Requirement: Set down exactly the lines below, starting at the one that contains "s₀.zact = false → s₀.outq = [] →" and ending at the one that contains "last of 65535", with both of those lines included and nothing else.

[[ Extracted records open ]]

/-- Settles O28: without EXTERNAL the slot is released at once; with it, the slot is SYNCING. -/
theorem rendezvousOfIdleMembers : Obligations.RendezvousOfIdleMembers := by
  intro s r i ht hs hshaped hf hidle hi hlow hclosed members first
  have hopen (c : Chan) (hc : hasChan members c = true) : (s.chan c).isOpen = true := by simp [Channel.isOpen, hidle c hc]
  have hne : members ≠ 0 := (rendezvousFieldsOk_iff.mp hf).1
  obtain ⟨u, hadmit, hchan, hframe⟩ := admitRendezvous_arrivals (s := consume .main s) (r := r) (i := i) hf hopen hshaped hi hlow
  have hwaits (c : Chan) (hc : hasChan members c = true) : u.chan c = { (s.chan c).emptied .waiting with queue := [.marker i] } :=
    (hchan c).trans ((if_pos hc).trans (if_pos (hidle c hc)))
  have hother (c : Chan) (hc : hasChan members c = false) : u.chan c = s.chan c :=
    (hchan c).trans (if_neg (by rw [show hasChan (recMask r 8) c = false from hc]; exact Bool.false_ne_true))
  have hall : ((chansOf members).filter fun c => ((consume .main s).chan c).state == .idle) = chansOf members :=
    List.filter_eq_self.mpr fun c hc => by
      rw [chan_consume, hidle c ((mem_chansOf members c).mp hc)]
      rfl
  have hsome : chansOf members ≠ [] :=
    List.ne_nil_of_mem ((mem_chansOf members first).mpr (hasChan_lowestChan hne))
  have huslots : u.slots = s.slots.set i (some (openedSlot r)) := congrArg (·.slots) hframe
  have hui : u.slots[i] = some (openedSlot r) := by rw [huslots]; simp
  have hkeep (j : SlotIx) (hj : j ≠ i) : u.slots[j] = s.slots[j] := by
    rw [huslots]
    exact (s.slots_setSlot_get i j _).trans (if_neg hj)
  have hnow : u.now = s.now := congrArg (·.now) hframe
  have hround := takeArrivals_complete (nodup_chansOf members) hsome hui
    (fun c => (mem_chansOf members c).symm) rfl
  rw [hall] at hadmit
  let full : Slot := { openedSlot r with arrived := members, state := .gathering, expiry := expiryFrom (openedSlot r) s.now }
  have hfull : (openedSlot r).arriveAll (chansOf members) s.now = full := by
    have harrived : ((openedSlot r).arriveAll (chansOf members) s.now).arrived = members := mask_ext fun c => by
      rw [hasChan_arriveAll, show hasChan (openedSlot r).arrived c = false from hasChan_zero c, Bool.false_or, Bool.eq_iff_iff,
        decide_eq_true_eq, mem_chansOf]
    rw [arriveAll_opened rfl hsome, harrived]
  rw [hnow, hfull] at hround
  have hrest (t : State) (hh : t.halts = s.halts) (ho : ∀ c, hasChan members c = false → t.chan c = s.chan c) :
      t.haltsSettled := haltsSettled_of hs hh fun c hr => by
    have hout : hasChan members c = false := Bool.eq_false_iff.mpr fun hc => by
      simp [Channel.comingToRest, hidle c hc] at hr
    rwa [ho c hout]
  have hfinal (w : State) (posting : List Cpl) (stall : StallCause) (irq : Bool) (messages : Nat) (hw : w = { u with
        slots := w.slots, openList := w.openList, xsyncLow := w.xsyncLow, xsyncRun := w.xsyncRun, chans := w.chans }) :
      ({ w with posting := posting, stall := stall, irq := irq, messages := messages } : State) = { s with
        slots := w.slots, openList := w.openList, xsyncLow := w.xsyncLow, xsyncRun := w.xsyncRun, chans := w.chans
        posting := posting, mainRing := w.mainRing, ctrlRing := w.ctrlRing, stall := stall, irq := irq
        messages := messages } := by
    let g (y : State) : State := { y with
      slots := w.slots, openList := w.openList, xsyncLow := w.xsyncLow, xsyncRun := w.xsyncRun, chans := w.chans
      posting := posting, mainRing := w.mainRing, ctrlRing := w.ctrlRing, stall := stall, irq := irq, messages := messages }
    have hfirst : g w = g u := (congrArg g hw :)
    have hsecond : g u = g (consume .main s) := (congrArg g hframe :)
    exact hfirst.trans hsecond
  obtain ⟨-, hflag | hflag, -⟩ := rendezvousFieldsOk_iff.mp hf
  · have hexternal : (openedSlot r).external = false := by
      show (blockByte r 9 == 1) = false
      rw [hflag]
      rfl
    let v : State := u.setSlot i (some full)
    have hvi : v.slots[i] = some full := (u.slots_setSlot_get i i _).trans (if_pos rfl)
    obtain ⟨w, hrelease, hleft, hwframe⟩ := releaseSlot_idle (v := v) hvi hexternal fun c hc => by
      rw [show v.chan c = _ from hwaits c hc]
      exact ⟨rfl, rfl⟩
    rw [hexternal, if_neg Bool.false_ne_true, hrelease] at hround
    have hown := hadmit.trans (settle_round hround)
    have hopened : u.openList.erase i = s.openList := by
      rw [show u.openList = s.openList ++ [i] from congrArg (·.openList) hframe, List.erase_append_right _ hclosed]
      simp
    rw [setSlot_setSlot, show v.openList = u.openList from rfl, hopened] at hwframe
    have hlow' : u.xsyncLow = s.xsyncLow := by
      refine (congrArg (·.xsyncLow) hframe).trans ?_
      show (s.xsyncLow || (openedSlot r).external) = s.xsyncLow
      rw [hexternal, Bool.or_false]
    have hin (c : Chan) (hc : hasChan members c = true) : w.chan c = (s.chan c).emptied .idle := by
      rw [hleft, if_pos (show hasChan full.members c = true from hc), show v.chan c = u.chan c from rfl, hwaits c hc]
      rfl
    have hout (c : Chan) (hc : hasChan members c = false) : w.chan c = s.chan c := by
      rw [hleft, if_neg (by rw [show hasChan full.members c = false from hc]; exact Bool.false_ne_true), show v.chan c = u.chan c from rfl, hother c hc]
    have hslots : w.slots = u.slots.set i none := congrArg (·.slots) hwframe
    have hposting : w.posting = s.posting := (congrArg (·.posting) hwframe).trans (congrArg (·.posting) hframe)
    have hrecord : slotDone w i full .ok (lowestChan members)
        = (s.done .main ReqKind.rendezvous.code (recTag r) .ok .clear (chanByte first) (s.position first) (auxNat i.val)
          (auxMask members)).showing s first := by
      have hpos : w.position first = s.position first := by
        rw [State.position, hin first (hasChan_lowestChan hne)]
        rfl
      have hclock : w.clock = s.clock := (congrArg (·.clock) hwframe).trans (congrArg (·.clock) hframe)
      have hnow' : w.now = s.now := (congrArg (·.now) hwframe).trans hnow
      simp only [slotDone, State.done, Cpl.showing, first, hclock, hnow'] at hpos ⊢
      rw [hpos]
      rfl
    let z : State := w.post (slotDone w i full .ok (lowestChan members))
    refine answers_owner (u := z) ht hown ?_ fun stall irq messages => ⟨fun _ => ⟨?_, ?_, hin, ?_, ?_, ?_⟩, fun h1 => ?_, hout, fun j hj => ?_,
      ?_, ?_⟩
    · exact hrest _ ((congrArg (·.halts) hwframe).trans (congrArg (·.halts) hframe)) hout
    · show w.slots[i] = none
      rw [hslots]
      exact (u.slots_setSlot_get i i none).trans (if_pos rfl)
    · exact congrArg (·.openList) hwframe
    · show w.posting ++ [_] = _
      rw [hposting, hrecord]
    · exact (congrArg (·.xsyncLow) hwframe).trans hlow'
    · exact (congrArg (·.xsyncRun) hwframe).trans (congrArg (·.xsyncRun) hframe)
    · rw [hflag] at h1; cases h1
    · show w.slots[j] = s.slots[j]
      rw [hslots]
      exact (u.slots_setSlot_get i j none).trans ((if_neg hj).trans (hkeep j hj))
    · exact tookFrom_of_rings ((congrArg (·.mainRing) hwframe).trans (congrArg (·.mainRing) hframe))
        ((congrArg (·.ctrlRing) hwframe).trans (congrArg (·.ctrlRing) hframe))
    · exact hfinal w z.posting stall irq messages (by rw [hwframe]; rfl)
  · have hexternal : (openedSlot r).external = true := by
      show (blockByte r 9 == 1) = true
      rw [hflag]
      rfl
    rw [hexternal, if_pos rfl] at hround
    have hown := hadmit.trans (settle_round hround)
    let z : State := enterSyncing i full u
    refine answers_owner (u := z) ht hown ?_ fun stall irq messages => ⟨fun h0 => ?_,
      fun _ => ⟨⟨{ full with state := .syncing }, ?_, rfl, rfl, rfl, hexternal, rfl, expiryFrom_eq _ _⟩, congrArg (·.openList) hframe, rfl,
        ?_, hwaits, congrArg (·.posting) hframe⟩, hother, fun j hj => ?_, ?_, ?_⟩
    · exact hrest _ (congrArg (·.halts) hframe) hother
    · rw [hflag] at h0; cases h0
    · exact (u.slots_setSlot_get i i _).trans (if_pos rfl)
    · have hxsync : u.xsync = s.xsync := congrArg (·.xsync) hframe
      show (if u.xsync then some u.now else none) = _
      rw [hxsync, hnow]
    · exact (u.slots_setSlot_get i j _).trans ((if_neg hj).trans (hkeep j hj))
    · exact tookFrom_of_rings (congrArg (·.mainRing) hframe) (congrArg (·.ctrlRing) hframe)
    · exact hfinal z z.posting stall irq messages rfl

[[ Extracted records closed ]]
[[ Extracted records open ]]

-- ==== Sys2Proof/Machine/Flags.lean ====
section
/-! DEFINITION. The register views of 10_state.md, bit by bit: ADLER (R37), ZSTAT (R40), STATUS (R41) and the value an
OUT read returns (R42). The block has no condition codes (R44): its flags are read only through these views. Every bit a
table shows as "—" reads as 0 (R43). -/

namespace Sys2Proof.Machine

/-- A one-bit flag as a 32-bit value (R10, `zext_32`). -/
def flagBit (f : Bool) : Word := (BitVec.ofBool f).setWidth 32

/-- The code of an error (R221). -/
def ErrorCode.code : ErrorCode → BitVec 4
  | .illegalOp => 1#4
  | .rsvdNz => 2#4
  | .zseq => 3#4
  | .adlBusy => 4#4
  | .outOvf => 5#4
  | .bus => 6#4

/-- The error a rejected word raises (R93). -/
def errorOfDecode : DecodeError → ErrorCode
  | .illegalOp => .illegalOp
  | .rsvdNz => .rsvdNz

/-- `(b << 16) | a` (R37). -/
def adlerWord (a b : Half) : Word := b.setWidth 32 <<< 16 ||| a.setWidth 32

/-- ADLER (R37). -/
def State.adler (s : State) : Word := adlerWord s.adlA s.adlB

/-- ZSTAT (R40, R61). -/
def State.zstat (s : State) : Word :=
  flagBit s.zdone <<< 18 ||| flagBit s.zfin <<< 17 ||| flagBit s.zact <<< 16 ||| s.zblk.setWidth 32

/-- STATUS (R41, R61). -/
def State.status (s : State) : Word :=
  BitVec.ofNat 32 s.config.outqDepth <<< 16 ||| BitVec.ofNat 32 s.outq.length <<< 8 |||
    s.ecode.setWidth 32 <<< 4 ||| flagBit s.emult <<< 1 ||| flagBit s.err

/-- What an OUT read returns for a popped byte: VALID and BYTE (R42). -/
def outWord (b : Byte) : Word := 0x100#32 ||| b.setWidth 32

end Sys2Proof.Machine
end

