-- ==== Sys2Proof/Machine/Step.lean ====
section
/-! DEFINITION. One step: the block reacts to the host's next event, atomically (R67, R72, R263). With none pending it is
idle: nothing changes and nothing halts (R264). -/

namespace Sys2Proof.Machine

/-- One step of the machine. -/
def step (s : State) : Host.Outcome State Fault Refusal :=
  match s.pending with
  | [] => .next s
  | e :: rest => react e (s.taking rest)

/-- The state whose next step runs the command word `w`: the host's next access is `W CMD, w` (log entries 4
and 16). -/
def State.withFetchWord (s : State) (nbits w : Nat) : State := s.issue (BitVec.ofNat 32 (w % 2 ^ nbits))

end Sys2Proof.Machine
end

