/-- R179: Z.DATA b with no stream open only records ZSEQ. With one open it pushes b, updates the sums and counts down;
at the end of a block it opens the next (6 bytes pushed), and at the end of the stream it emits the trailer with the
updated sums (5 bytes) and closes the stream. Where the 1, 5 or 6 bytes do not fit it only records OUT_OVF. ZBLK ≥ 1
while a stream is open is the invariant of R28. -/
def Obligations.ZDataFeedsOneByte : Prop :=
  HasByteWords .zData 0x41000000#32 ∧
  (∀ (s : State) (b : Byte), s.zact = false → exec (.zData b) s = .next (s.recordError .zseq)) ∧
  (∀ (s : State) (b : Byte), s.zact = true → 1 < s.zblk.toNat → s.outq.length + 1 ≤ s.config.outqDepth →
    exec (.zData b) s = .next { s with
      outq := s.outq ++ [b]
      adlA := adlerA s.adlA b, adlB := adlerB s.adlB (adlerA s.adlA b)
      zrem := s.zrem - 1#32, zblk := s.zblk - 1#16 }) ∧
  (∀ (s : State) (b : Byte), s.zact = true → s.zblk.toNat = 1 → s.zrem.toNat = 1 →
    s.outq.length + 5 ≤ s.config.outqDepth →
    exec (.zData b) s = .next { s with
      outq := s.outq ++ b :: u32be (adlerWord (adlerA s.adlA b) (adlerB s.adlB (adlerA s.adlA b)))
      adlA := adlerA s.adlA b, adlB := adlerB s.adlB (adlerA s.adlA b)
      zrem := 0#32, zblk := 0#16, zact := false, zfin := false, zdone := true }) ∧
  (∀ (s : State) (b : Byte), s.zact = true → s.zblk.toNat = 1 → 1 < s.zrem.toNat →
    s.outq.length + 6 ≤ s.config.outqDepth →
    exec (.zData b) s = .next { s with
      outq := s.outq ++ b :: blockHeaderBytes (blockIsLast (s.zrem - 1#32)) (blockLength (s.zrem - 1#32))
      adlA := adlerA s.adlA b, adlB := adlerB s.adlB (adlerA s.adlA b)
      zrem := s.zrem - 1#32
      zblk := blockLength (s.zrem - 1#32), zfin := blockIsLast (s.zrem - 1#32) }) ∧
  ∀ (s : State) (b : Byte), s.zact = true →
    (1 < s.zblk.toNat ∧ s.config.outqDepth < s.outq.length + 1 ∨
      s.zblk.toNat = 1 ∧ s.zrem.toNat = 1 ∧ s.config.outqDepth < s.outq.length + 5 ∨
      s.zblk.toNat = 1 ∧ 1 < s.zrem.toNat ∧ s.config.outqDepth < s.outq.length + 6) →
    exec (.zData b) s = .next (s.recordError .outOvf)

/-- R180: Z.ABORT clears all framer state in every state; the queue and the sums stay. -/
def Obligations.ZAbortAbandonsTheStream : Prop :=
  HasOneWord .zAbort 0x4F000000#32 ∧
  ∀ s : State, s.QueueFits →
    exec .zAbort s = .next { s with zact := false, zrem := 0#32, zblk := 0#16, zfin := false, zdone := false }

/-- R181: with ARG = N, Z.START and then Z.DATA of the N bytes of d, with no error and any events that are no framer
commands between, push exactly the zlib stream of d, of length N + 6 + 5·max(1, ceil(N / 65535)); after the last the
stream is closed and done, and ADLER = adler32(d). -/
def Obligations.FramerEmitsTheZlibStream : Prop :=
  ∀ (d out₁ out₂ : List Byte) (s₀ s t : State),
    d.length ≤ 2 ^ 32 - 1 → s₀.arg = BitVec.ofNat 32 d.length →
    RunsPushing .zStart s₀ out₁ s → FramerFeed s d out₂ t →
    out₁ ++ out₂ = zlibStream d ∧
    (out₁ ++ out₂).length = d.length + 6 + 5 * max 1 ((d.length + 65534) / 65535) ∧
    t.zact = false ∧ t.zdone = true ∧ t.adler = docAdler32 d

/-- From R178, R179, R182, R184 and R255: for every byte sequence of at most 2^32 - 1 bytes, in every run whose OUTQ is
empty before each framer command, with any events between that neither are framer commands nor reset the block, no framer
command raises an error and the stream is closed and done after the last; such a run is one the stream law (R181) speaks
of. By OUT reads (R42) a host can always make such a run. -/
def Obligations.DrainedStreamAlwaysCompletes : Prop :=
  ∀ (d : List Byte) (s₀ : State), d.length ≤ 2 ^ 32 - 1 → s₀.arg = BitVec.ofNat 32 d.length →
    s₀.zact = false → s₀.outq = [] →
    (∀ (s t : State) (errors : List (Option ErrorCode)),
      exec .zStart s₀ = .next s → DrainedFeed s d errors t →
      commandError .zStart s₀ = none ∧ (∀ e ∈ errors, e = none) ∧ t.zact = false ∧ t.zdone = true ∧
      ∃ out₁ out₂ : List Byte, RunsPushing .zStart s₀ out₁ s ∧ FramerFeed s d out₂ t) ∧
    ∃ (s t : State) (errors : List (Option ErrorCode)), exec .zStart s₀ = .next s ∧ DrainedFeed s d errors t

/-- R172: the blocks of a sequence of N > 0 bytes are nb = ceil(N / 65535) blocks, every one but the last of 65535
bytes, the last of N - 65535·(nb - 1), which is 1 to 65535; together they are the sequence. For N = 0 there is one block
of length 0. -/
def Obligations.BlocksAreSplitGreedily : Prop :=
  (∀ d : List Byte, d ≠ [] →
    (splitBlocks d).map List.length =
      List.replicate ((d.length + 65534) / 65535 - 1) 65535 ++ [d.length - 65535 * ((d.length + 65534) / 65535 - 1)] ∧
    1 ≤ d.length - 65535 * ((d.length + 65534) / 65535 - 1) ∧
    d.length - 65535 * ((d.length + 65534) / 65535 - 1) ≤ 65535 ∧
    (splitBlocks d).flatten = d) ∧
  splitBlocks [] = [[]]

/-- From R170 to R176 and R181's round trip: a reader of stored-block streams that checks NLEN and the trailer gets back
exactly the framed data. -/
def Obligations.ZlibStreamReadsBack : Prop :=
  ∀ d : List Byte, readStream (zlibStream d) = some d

[[ Extracted records closed ]]
[[ Extracted records open ]]

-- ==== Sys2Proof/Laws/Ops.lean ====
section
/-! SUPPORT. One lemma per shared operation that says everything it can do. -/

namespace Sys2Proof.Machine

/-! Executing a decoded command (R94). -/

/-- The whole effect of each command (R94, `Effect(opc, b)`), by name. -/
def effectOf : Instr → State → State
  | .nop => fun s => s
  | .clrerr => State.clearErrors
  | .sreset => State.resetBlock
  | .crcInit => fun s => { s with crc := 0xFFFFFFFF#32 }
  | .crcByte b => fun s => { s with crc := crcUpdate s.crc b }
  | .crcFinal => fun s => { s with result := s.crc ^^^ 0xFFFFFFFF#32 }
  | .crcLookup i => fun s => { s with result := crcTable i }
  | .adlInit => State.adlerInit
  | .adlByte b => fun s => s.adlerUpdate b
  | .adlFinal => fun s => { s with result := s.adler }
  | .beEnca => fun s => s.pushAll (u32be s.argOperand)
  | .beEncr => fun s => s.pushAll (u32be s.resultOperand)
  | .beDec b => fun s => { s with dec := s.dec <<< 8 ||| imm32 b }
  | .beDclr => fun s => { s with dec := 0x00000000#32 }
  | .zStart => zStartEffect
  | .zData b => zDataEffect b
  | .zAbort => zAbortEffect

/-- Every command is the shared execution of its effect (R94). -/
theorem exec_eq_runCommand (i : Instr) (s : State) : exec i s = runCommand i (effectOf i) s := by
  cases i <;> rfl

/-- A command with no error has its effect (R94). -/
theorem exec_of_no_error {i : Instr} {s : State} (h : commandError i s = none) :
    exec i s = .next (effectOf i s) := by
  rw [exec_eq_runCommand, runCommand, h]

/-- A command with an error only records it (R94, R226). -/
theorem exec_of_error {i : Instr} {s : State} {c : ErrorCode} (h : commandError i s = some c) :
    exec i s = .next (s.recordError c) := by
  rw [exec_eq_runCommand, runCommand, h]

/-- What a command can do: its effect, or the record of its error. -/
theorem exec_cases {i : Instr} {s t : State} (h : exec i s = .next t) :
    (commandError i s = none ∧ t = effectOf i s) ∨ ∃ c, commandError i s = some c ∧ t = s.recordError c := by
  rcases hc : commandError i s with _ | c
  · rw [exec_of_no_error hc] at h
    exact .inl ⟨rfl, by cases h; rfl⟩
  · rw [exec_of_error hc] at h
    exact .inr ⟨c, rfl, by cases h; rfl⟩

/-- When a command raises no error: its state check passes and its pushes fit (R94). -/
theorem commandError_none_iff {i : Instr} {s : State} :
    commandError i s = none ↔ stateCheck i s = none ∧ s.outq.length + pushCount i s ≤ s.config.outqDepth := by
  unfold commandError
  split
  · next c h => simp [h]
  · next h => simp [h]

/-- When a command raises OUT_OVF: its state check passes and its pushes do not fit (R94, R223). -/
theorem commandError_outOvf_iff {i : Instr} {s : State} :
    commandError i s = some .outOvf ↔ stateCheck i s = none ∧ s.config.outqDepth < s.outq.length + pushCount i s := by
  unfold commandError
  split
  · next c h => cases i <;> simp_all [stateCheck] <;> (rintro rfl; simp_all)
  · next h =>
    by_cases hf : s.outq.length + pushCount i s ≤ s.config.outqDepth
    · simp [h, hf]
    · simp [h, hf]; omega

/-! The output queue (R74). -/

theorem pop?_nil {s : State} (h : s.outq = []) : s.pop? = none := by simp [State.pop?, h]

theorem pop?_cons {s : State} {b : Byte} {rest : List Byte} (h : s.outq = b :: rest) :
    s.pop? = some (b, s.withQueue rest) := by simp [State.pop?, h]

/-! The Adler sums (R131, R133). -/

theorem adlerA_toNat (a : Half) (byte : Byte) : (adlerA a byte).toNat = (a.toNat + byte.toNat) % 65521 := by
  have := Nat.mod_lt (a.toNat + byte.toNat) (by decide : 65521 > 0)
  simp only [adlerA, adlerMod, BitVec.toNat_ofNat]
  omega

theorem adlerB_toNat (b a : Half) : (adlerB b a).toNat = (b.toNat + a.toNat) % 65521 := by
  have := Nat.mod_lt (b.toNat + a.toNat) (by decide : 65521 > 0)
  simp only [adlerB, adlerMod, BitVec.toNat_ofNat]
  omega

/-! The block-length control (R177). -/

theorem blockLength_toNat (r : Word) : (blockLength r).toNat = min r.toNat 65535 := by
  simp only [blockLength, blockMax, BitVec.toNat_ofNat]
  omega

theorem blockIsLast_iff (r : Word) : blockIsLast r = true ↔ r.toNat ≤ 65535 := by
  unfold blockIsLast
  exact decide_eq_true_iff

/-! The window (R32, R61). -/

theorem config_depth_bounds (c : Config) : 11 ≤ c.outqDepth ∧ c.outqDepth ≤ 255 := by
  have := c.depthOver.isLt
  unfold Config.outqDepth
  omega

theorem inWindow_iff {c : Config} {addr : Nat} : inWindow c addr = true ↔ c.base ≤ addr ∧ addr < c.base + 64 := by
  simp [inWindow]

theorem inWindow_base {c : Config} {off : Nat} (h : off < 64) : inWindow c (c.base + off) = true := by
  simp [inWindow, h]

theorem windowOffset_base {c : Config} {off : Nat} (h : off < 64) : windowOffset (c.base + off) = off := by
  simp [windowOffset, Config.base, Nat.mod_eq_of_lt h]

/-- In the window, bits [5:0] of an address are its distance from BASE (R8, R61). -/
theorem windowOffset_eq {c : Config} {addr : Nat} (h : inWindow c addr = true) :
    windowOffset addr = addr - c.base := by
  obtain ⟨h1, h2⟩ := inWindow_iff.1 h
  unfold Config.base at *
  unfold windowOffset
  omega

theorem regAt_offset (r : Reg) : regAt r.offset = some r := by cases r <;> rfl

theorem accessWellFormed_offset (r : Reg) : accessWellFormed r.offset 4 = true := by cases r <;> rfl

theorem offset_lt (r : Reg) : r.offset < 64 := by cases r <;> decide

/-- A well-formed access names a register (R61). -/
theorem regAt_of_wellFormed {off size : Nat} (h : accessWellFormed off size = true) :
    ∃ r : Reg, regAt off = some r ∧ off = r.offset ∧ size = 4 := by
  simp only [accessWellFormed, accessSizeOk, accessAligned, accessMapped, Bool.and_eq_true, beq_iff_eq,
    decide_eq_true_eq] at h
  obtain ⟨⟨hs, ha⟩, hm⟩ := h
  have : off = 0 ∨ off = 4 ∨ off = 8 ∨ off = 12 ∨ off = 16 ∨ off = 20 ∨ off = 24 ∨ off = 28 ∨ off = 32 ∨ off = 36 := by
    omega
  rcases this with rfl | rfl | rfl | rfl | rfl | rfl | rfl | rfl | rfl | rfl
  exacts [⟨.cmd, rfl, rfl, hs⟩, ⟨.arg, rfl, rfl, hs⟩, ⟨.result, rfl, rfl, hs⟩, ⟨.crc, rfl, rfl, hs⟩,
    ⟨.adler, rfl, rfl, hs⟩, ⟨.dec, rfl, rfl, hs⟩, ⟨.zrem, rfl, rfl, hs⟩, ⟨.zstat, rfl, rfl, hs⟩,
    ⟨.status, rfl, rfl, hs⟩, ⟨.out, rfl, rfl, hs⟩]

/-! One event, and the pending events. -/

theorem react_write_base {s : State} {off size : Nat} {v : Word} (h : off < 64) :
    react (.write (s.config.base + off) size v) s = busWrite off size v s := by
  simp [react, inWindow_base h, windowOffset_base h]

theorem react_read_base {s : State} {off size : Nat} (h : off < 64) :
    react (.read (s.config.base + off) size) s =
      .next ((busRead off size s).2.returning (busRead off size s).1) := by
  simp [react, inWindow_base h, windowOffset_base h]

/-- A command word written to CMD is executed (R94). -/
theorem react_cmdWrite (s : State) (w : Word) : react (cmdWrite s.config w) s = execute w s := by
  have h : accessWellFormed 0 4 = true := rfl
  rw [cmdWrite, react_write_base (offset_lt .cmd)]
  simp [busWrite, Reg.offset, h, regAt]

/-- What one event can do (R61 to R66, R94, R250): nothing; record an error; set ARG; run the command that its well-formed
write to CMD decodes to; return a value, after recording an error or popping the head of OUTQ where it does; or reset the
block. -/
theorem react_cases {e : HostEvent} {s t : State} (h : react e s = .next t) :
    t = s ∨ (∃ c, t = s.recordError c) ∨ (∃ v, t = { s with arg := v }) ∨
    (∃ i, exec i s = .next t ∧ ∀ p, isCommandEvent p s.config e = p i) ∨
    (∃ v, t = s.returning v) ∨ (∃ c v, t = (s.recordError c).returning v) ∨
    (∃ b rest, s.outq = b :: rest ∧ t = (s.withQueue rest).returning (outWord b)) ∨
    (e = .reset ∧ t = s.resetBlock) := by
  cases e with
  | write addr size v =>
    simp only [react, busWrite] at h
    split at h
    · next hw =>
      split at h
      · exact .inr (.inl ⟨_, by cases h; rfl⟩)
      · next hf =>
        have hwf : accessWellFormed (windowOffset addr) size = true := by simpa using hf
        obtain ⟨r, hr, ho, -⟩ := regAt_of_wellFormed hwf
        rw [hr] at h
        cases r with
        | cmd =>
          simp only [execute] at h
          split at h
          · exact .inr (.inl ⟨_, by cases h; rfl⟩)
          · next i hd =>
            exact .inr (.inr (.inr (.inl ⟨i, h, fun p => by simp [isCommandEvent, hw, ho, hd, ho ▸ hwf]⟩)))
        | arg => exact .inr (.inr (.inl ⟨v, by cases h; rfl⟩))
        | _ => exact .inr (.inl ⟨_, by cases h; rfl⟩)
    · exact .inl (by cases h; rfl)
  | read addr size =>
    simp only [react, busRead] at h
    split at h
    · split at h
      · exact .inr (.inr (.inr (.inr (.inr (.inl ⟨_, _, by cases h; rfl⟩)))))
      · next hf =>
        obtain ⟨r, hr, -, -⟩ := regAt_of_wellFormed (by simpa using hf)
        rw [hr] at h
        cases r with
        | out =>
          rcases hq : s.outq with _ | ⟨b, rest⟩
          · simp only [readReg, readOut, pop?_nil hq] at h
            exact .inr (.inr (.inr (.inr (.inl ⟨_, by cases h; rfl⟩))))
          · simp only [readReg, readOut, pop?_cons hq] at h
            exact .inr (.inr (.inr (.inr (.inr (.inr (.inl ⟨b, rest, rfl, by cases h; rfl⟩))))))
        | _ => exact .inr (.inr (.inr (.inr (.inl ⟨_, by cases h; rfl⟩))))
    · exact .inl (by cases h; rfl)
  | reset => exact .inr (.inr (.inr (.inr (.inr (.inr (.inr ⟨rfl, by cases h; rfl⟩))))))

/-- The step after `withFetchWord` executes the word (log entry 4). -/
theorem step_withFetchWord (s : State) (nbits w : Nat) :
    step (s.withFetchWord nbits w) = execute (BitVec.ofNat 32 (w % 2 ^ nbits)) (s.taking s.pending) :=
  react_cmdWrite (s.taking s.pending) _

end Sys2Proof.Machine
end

[[ Extracted records closed ]]

Solved exercise:
    s₀.zact = false → s₀.outq = [] →
    (∀ (s t : State) (errors : List (Option ErrorCode)),
      exec .zStart s₀ = .next s → DrainedFeed s d errors t →
      commandError .zStart s₀ = none ∧ (∀ e ∈ errors, e = none) ∧ t.zact = false ∧ t.zdone = true ∧
      ∃ out₁ out₂ : List Byte, RunsPushing .zStart s₀ out₁ s ∧ FramerFeed s d out₂ t) ∧
    ∃ (s t : State) (errors : List (Option ErrorCode)), exec .zStart s₀ = .next s ∧ DrainedFeed s d errors t

/-- R172: the blocks of a sequence of N > 0 bytes are nb = ceil(N / 65535) blocks, every one but the last of 65535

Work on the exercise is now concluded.